Southwick:And the fifth and final thing you maybe didn't, but probably should, know about mutual funds is that the types of funds you choose will have the biggest impact on your future wealth.
Brokamp:Right, and you may have read this or seen this somewhere. Basically the biggest determinant of how much money you're going to have in the future isn't which individual stock fund you buy, or even individual stock. It doesn't matter whether you get this Vanguard fund, or this Fidelity fund, as much as how much you have in stocks. How much you have in bonds. How much you have in international stocks versus U.S. stocks.
Your asset allocation is ultimately the biggest determinant of how your portfolio is going to perform. So if you have a limited amount of time -- you've got one hour on Saturday morning to figure out a way to improve your portfolio -- don't spend it choosing the absolute best U.S. large-cap value fund. Instead learn a little bit more about asset allocation and determine what the right mix is for you between stocks, bonds, and cash.

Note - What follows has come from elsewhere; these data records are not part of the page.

theorem canon_effListen (c : Nat) (h : Launch) (a : ListenArgs) {s : State} (h_s : s.Canon) : (effListen c h a s).Canon := by
  unfold effListen
  repeat' (first
    | with_reducible first | assumption | apply canon_issueRf
    | dsimp -zeta only)

theorem canon_effXchg (c : Nat) (h : Launch) (tapEn blitz : Bool) (tapPort desc dest : Nat) {s : State} (h_s : s.Canon) : (effXchg c h tapEn blitz tapPort desc dest s).Canon := by
  unfold effXchg
  repeat' (first
    | with_reducible first | assumption | apply canon_issueRf
    | dsimp -zeta only)

theorem canon_effAnticoll (c : Nat) (h : Launch) (a : AnticollArgs) {s : State} (h_s : s.Canon) : (effAnticoll c h a s).Canon := by
  unfold effAnticoll
  repeat' (first
    | with_reducible first | assumption | apply canon_issueRf
    | dsimp -zeta only)

theorem canon_effSound (c : Nat) (h : Launch) (coloured : Bool) {s : State} (h_s : s.Canon) : (effSound c h coloured s).Canon := by
  unfold effSound
  repeat' (first
    | with_reducible first | assumption | apply canon_issueRf
    | dsimp -zeta only)

theorem canon_effBook (c : Nat) (h : Launch) (coloured : Bool) {s : State} (h_s : s.Canon) : (effBook c h coloured s).Canon := by
  unfold effBook
  repeat' (first
    | with_reducible first | assumption | apply canon_issueRf
    | dsimp -zeta only)

theorem canon_effGambit (c : Nat) (h : Launch) (reload : Bool) {s : State} (h_s : s.Canon) : (effGambit c h reload s).Canon := by
  unfold effGambit
  repeat' (first
    | with_reducible first | assumption | apply canon_issueRf
    | dsimp -zeta only)

theorem canon_effSeal (c : Nat) (h : Launch) (job : Nat) {s : State} (h_s : s.Canon) : (effSeal c h job s).Canon := by
  unfold effSeal
  repeat' (first
    | with_reducible first | assumption | apply canon_sealLaunch | apply canon_issueRf | apply canon_ite
    | split
    | dsimp -zeta only)

theorem canon_effStop (c : Nat) {s : State} (h_s : s.Canon) : (effStop c s).Canon := by
  unfold effStop
  repeat' (first
    | with_reducible assumption
    | intro _
    | with_reducible first | apply canon_stopCtx | apply canon_issue
    | dsimp -zeta only)

theorem canon_effInventory (c : Nat) (wait : Bool) (action : Nat) {s : State} (h_s : s.Canon) : (effInventory c wait action s).Canon := by
  unfold effInventory
  repeat' (first
    | with_reducible assumption
    | rfl
    | with_reducible exact List.length_set ..
    | intro _
    | (extract_lets -merge +onlyGivenNames t_
       first
       | (refine canon_cut (s := t_) ?_ (fun h_ => ?_) <;> [subst t_; clear_value t_])
       | (refine canon_cutF (f := t_) ?_ (fun h_ => ?_) <;> [subst t_; clear_value t_])
       | (refine canon_cutG (f := t_) ?_ (fun h_ => ?_) <;> [subst t_; clear_value t_])
       | clear_value t_)
    | (simp only [canon_parts]; with_reducible first | exact parts_of (by assumption) | apply parts_of)
    | with_reducible first | refine canonF_use (by assumption) ?_ | refine canonG_use (by assumption) ?_ | apply canon_number | apply canon_withCtx | apply canon_endMove | apply canon_withInv | apply canon_invBegin | apply canon_invStop | apply canon_issue | apply canon_ite | refine canonP_use ?_ (by assumption)
    | split
    | dsimp -zeta only)
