-- ==== Sys2Proof/Laws/CanonEnable.lean ====
section
/-! SUPPORT. The functions of Machine/Enable.lean keep the canonical form. -/

namespace Sys2Proof.Machine

open Sys2Proof

set_option linter.all false

theorem canon_dropAlarms {s : State} (h_s : s.Canon) : (State.dropAlarms s).Canon := by
  unfold State.dropAlarms
  repeat' (first
    | with_reducible assumption
    | intro _
    | with_reducible first | apply canon_putB | apply canon_when | apply canon_forEach
    | dsimp -zeta only)

theorem canon_dropSlots {s : State} (h_s : s.Canon) : (State.dropSlots s).Canon := by
  unfold State.dropSlots
  repeat' (first
    | with_reducible assumption
    | intro _
    | with_reducible first | apply canon_inc | apply canon_disarm | apply canon_forEach
    | dsimp -zeta only)

theorem canon_unschedAll {s : State} (l : List Instr) (h_s : s.Canon) : (State.unschedAll s l).Canon := by
  unfold State.unschedAll
  repeat' (first
    | with_reducible first | assumption | apply canon_unsched | apply canon_forEach
    | dsimp -zeta only)

theorem canon_angDisable {s : State} (h_s : s.Canon) : (State.angDisable s).Canon := by
  unfold State.angDisable
  repeat' (first
    | with_reducible assumption
    | intro _
    | (extract_lets -merge +onlyGivenNames t_
       first
       | (refine canon_cut (s := t_) ?_ (fun h_ => ?_) <;> [subst t_; clear_value t_])
       | clear_value t_)
    | (simp only [canon_parts]; with_reducible first | exact parts_of (by assumption) | apply parts_of)
    | with_reducible first | apply canon_putB | apply canon_withAng | apply canon_invStop | apply canon_angStopMoves | apply canon_dropChainDeliveries | apply canon_dropAlarms | apply canon_dropSlots | apply canon_unschedAll | apply canon_ite | apply canon_when
    | split
    | dsimp -zeta only)

theorem canon_dropWaiting {s : State} (h_s : s.Canon) : (State.dropWaiting s).Canon := by
  unfold State.dropWaiting
  repeat' (first
    | with_reducible assumption
    | intro _
    | (extract_lets -merge +onlyGivenNames t_
       first
       | (refine canon_cut (s := t_) ?_ (fun h_ => ?_) <;> [subst t_; clear_value t_])
       | clear_value t_)
    | (simp only [canon_parts]; with_reducible first | exact parts_of (by assumption) | apply parts_of)
    | with_reducible first | apply canon_endMove | apply canon_clearWaits | apply canon_ite | apply canon_forEach
    | split
    | dsimp -zeta only)

theorem canon_stopProgs {s : State} (p : Prog → Bool) (h_s : s.Canon) : (State.stopProgs s p).Canon := by
  unfold State.stopProgs
  repeat' (first
    | with_reducible assumption
    | intro _
    | with_reducible first | apply canon_stopWing | apply canon_ite | apply canon_forEach
    | split
    | dsimp -zeta only)

theorem canon_enablePage {s : State} (page : Nat) (k : PageKind) (h_s : s.Canon) : (State.enablePage s page k).Canon := by
  unfold State.enablePage
  repeat' (first
    | with_reducible assumption
    | intro _
    | (extract_lets -merge +onlyGivenNames t_
       first
       | (refine canon_cut (s := t_) ?_ (fun h_ => ?_) <;> [subst t_; clear_value t_])
       | clear_value t_)
    | (simp only [canon_parts]; with_reducible first | exact parts_of (by assumption) | apply parts_of)
    | with_reducible first | apply canon_putB | apply canon_sched | apply canon_resched | apply canon_withTx | apply canon_retapAll | apply canon_effAngEnable | apply canon_discover | apply canon_rxEnable | apply canon_effXmpDiscovery | apply canon_calEnable | apply canon_scoEnable | apply canon_synStart | apply canon_when
    | split
    | dsimp -zeta only)

theorem canon_disablePage {s : State} (page : Nat) (k : PageKind) (h_s : s.Canon) : (State.disablePage s page k).Canon := by
  unfold State.disablePage
  repeat' (first
    | with_reducible assumption
    | intro _
    | (extract_lets -merge +onlyGivenNames t_
       first
       | (refine canon_cut (s := t_) ?_ (fun h_ => ?_) <;> [subst t_; clear_value t_])
       | clear_value t_)
    | (simp only [canon_parts]; with_reducible first | exact parts_of (by assumption) | apply parts_of)
    | with_reducible first | apply canon_putB | apply canon_unsched | apply canon_withMch | apply canon_disableChain | apply canon_disableFile | apply canon_disableRx | apply canon_disableXmp | apply canon_invAbandon | apply canon_endSweep | apply canon_disableCnd | apply canon_stopPage | apply canon_stopFabric | apply canon_calDisable | apply canon_scoDisable | apply canon_clkOff | apply canon_tstDisarm | apply canon_angDisable | apply canon_dropWaiting | apply canon_stopProgs
    | split
    | dsimp -zeta only)

theorem canon_setEnable {s : State} (page : Nat) (on : Bool) (h_s : s.Canon) : (State.setEnable s page on).Canon := by
  unfold State.setEnable
  repeat' (first
    | with_reducible assumption
    | (extract_lets -merge +onlyGivenNames t_
       first
       | (refine canon_cut (s := t_) ?_ (fun h_ => ?_) <;> [subst t_; clear_value t_])
       | clear_value t_)
    | (simp only [canon_parts]; with_reducible first | exact parts_of (by assumption) | apply parts_of)
    | with_reducible first | apply canon_noteOld | apply canon_enablePage | apply canon_disablePage | apply canon_ite
    | split
    | dsimp -zeta only)

theorem canon_setLock {s : State} (page : Nat) (h_s : s.Canon) : (State.setLock s page).Canon := by
  unfold State.setLock
  repeat' (first
    | with_reducible assumption
    | (extract_lets -merge +onlyGivenNames t_
       first
       | (refine canon_cut (s := t_) ?_ (fun h_ => ?_) <;> [subst t_; clear_value t_])
       | clear_value t_)
    | (simp only [canon_parts]; with_reducible first | exact parts_of (by assumption) | apply parts_of)
    | with_reducible first | apply canon_putB | apply canon_ite
    | split
    | dsimp -zeta only)

theorem canon_softReg {s : State} (page : Nat) (k : PageKind) (off : Nat) (old : Word) (h_s : s.Canon) : (State.softReg s page k off old).Canon := by
  unfold State.softReg
  repeat' (first
    | with_reducible assumption
    | (extract_lets -merge +onlyGivenNames t_
       first
       | (refine canon_cut (s := t_) ?_ (fun h_ => ?_) <;> [subst t_; clear_value t_])
       | clear_value t_)
    | (simp only [canon_parts]; with_reducible first | exact parts_of (by assumption) | apply parts_of)
    | with_reducible first | apply canon_setReg | apply canon_ite
    | split
    | dsimp -zeta only)

theorem canon_softRegs {s : State} (page : Nat) (k : PageKind) (h_s : s.Canon) : (State.softRegs s page k).Canon := by
  unfold State.softRegs
  repeat' (first
    | with_reducible assumption
    | intro _
    | (extract_lets -merge +onlyGivenNames t_
       first
       | (refine canon_cut (s := t_) ?_ (fun h_ => ?_) <;> [subst t_; clear_value t_])
       | (refine canon_cut (s := t_.2) ?_ (fun h_ => ?_) <;> [subst t_; clear_value t_])
       | clear_value t_)
    | (simp only [canon_parts]; with_reducible first | exact parts_of (by assumption) | apply parts_of)
    | with_reducible first | apply canon_softReg | apply canon_forEach
    | dsimp -zeta only)

theorem canon_forceStop {s : State} (c : Nat) (h_s : s.Canon) : (State.forceStop s c).Canon := by
  unfold State.forceStop
  repeat' (first
    | with_reducible assumption
    | intro _
    | (extract_lets -merge +onlyGivenNames t_
       first
       | (refine canon_cut (s := t_) ?_ (fun h_ => ?_) <;> [subst t_; clear_value t_])
       | clear_value t_)
    | with_reducible first | apply canon_withCtx | apply canon_stopCtx | apply canon_ite
    | split
    | dsimp -zeta only)

theorem canon_softDrop {s : State} (page : Nat) (k : PageKind) (h_s : s.Canon) : (State.softDrop s page k).Canon := by
  unfold State.softDrop
  repeat' (first
    | with_reducible assumption
    | intro _
    | (extract_lets -merge +onlyGivenNames t_
       first
       | (refine canon_cut (s := t_) ?_ (fun h_ => ?_) <;> [subst t_; clear_value t_])
       | (refine canon_cut (s := t_.2) ?_ (fun h_ => ?_) <;> [subst t_; clear_value t_])
       | clear_value t_)
    | (simp only [canon_parts]; with_reducible first | exact parts_of (by assumption) | apply parts_of)
    | with_reducible first | apply canon_unsched | apply canon_calOver | apply canon_tstMark | apply canon_dropSlots | apply canon_unschedAll | apply canon_disablePage | apply canon_forceStop | apply canon_ite | apply canon_forEach
    | split
    | dsimp -zeta only)

theorem canon_dropTrim {s : State} (page : Nat) (h_s : s.Canon) : (State.dropTrim s page).Canon := by
  unfold State.dropTrim
  repeat' (first
    | with_reducible assumption
    | intro _
    | (simp only [canon_parts]; with_reducible first | exact parts_of (by assumption) | apply parts_of)
    | with_reducible first | apply canon_showPend | apply canon_withCal
    | dsimp -zeta only)

theorem canon_softState {s : State} (page : Nat) (k : PageKind) (h_s : s.Canon) : (State.softState s page k).Canon := by
  unfold State.softState
  repeat' (first
    | with_reducible assumption
    | rfl
    | with_reducible exact List.length_set ..
    | intro _
    | (extract_lets -merge +onlyGivenNames t_
       first
       | (refine canon_cut (s := t_) ?_ (fun h_ => ?_) <;> [subst t_; clear_value t_])
       | clear_value t_)
    | (simp only [canon_parts]; with_reducible first | exact parts_of (by assumption) | apply parts_of)
    | with_reducible first | apply canon_put | apply canon_putB | apply canon_showPend | apply canon_scbStart | apply canon_setCkuCfg | apply canon_setCkuLast | apply canon_withMch | apply canon_effTxc8Release | apply canon_withEng | apply canon_takeNumber | apply canon_effRxc16Release | apply canon_xmpShow | apply canon_withInv | apply canon_withKbz | apply canon_withCal | apply canon_calShow | apply canon_scoShow | apply canon_withHpt | apply canon_synStart | apply canon_dropTrim | apply canon_ite | apply canon_forEach
    | split
    | dsimp -zeta only)

theorem canon_softReset {s : State} (page : Nat) (h_s : s.Canon) : (State.softReset s page).Canon := by
  unfold State.softReset
  repeat' (first
    | with_reducible assumption
    | intro _
    | (extract_lets -merge +onlyGivenNames t_
       first
       | (refine canon_cut (s := t_) ?_ (fun h_ => ?_) <;> [subst t_; clear_value t_])
       | (refine canon_cut (s := t_.2) ?_ (fun h_ => ?_) <;> [subst t_; clear_value t_])
       | clear_value t_)
    | (simp only [canon_parts]; with_reducible first | exact parts_of (by assumption) | apply parts_of)
    | with_reducible first | apply canon_setReg | apply canon_nextFree | apply canon_softRegs | apply canon_softDrop | apply canon_softState | apply canon_ite
    | split
    | dsimp -zeta only)

theorem canon_softDone {s : State} (page : Nat) (h_s : s.Canon) : (State.softDone s page).Canon := by
  unfold State.softDone
  repeat' (first
    | with_reducible assumption
    | intro _
    | (simp only [canon_parts]; with_reducible first | exact parts_of (by assumption) | apply parts_of)
    | dsimp -zeta only)

theorem canon_ctrlWrite {s : State} (page v : Nat) (h_s : s.Canon) : (State.ctrlWrite s page v).Canon := by
  unfold State.ctrlWrite
  repeat' (first
    | with_reducible assumption
    | (extract_lets -merge +onlyGivenNames t_
       first
       | (refine canon_cut (s := t_) ?_ (fun h_ => ?_) <;> [subst t_; clear_value t_])
       | clear_value t_)
    | with_reducible first | apply canon_setEnable | apply canon_setLock | apply canon_softReset | apply canon_ite
    | split
    | dsimp -zeta only)

theorem canon_effSoftReset (page : Nat) {s : State} (h_s : s.Canon) : (effSoftReset page s).Canon := by
  unfold effSoftReset
  repeat' (first
    | with_reducible first | assumption | apply canon_softReset | apply canon_ite
    | split
    | dsimp -zeta only)

theorem canon_effCtrlEnableWrite (page : Nat) (on : Bool) {s : State} (h_s : s.Canon) : (effCtrlEnableWrite page on s).Canon := by
  unfold effCtrlEnableWrite
  repeat' (first
    | with_reducible first | assumption | apply canon_setEnable | apply canon_ite
    | split
    | dsimp -zeta only)

theorem canon_effLockWrite (page : Nat) {s : State} (h_s : s.Canon) : (effLockWrite page s).Canon := by
  unfold effLockWrite
  repeat' (first
    | with_reducible first | assumption | apply canon_setLock | apply canon_ite
    | split
    | dsimp -zeta only)

theorem canon_effAngDisable {s : State} (h_s : s.Canon) : (effAngDisable s).Canon := by
  unfold effAngDisable
  repeat' (first
    | with_reducible first | assumption | apply canon_setEnable | apply canon_ite
    | split
    | dsimp -zeta only)

end Sys2Proof.Machine
end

Southwick:Take us home here. What's your Foolish bottom line about mutual funds?
Brokamp:First of all, I love mutual funds...
Southwick:Put that on a T-shirt!
Southwick:Some of my best friends are mutual funds.
Brokamp:They don't have "fun" in the word for nothing! The Motley Fool is known mostly for picking individual stocks, but most of my money is in mutual funds because I appreciate getting the diversification that comes from it, and I appreciate that in some cases I have the professional management of an active manager.
But there are certainly many criteria that you should be looking for to increase your chances of success. The low costs. The tax efficiency if it's outside of your IRA or 401(k). There's something that's becoming more popular now called active share, and it has nothing to do with Sonny and Cher. It has to do with how much of an intimate...
Southwick:The duo was not making that mistake, but thank you.
Brokamp:It is how much of an individual fund's holdings differentiate or are different from the index. A lot of so-called actively managed funds are pretty much 95% of the index, and they'll never outperform. They're just like an index fund with higher costs, so they have this thing called active share. There's some research that indicates the more a fund is different from its benchmark, the higher chance it will have of outperforming. That research is being debated. There are other studies that have said maybe not. But it still makes sense, and if you were going to go with an actively managed fund, you want to look for something that is different from the index fund.
Southwick:Give you an edge, because otherwise why are you paying?
Southwick:So everybody go forth, do your research, find some good mutual funds. Maybe we'll have an episode coming up where you actually call out some of your favorite funds that you love so much.
Brokamp:I think that would be great. I look forward to it so much.
Southwick:I think that would be fun.
Brokamp:I'll get a T-shirt for each one.